レーザー、下げ振り、水準器などを使い、前後左右の傾きを測定します。

一列に並ぶラックでは、一つひとつの支柱が少しずつずれると、全体が蛇行して見えます。

見た目だけでなく、通路幅やフォークリフト作業にも影響するため、基準線からの距離を確認します。

アンカー固定の施工

位置が決まったら、ラックをアンカーで床へ固定します🔧

穴あけ前には、鉄筋や埋設配管の位置を確認します。

コンクリートへ穴を開けた後は、内部の粉じんを除去します。

粉が残っていると、アンカーが十分に固定されない場合があります。

アンカーの種類、径、埋込み深さ、締付けトルクを施工要領に合わせます。

強く締めすぎると、コンクリートやベースプレートへ負担がかかります。弱すぎれば、使用中に緩む可能性があります⚠️

固定後には、アンカーの状態とラックの垂直を再確認します。

中量棚・軽量棚の施工

中量棚や軽量棚は、手作業で商品や部品を保管する設備です📚

パレットラックより小型ですが、棚板の水平や支柱の連結を正確に行う必要があります。

棚板の左右で取付位置がずれると、商品が滑ったり、容器が不安定になったりします。

積載荷重に合った棚板と支柱を使用し、荷重表示を分かりやすい場所へ取り付けます。

背の高い棚は、床や壁へ固定したり、隣の棚と連結したりして転倒を防ぎます。

通路側へボルトや金具が突出していないか、鋭い部分がないかも確認します。

ローラーコンベヤの施工技術

ローラーコンベヤは、複数のローラー上で箱やパレットを搬送する設備です🔄

駆動装置を持たないフリーローラーコンベヤでは、重力や人の力で荷物を動かします。

傾斜が小さすぎると荷物が止まり、大きすぎると速度が上がりすぎます。

搬送物の重量、底面、ローラー径、間隔を確認し、適切な傾斜へ調整します。

接続部分に段差があると、箱が引っかかったり、転倒したりする可能性があります。

複数のフレームを接続し、中心と高さをそろえます。

駆動ローラーコンベヤでは、チェーンやベルトの張りも確認します。

ベルトコンベヤの据付

ベルトコンベヤでは、フレームの水平、プーリーの平行、ベルト張力が重要です⚙️

ベルトが片側へ寄る蛇行が発生すると、フレームへこすれ、ベルト端部が傷みます。

蛇行の原因には、フレームのねじれ、プーリーのずれ、張力差、荷物の偏りなどがあります。

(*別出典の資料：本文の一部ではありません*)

-- ==== Sys2Proof/Machine/ResetCommand.lean ====
section
/-! DEFINITION. The RESET command, the seed load of the enclosing core (40_reset.md). -/

namespace Sys2Proof.Machine

/-- `S0(seed)`, the hasher state RESET leaves (40_reset.md R91, 44_include.md R161). -/
def seedHasher (ext : SeedExt) (seed : BitVec 32) : Hasher :=
  { h1 := seedExt ext seed, h2 := seedExt ext seed, length := 0#64 }

/-- RESET (40_reset.md R91). -/
def execReset (seed : BitVec 32) (s : State) : Host.Outcome State Fault Refusal :=
  .next (setHasher (seedHasher s.cfg.seedExt seed) s)

end Sys2Proof.Machine
end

無負荷状態だけでなく、実際の荷物を流した状態でも確認します。

調整は一度に大きく動かさず、少しずつ変化を確認しながら行います。

ベルト接続部に段差やねじれがあると、振動や摩耗の原因になります。

チェーンコンベヤの施工

パレットや金属製品などの重量物搬送には、チェーンコンベヤが使われます⛓️

複数本のチェーンを平行に配置し、荷物を支えながら搬送します。

チェーンの高さや張りがそろっていないと、一部へ荷重が集中します。

駆動軸と従動軸の平行を確認し、適切な張力へ調整します。

張りすぎれば軸受やモーターへ負担がかかり、緩すぎればチェーンが外れたり、衝撃が発生したりします。

給油が必要な設備では、潤滑状態を確認します。

食品や清潔さが求められる場所では、潤滑剤の種類や飛散防止にも注意します。

垂直搬送機の設置

垂直搬送機は、荷物を階の間で上下へ搬送する設備です⬆️⬇️

フレームやレールの垂直度が正確でなければ、搬送台が滑らかに動きません。

各階の搬入口と搬送台の高さを合わせ、台車や荷物が引っかからない状態へ調整します。

扉や安全柵には、搬送台が到着していない状態では開かないインターロックを設けます🛡️

昇降路内へ人が入らないよう、開口部や点検扉も安全に施工します。

建物側の鉄骨や床と設備を接続する場合は、荷重や振動の伝わり方も確認します。

自動倉庫の高精度施工

自動倉庫では、高層ラックの間をスタッカークレーンが走行し、荷物を自動的に出し入れします🤖

レール、ラック、センサー、搬送装置の位置関係に高い精度が求められます。

走行レールに曲がりや高さの差があると、振動や摩耗が増えます。

長い距離にわたり、直線性と水平を測定します。

ラックの保管位置も、クレーンが正確に荷物を入れられる寸法へ仕上げます。

機械とラックを別々に施工するのではなく、全体の基準を統一することが重要です。

安全カバーとガード

コンベヤには、チェーン、ギア、ローラーなど、人が触れると危険な部分があります⚠️

回転部や挟まれ部へ安全カバーを設置します。

点検時には外せる構造としながら、通常運転中に簡単に開かないようにします。

非常停止ボタンや引きひもスイッチは、作業員がすぐ操作できる位置へ設置します🛑

コンベヤが通路の上を通る場合は、落下物防止カバーや点検用通路も必要です。

完成検査と寸法確認

施工完了後は、図面と照合し、設備位置、高さ、通路幅、アンカー、ボルトなどを確認します✅

ボルトの締め忘れ、ロック金具の不足、安全カバーの未施工がないかを点検します。

ラックでは、荷重表示や注意表示も確認します。

コンベヤでは、手動でローラーやチェーンを動かし、引っかかりがないかを見ます。

施工中に発生した傷や塗装剥がれは、必要に応じて補修します。

まとめ

物流設備工事では、ラック、棚、コンベヤ、垂直搬送機、自動倉庫などを正確に組み立てます🏗️

大型部材を扱いながら、水平、垂直、直線性、張力などを細かく調整しなければなりません。

設備が動けばよいのではなく、長期間安全に荷物を保管・搬送できる状態へ仕上げることが重要です。

正確な組立、確実な固定、安全カバー、完成検査まで責任を持つこと。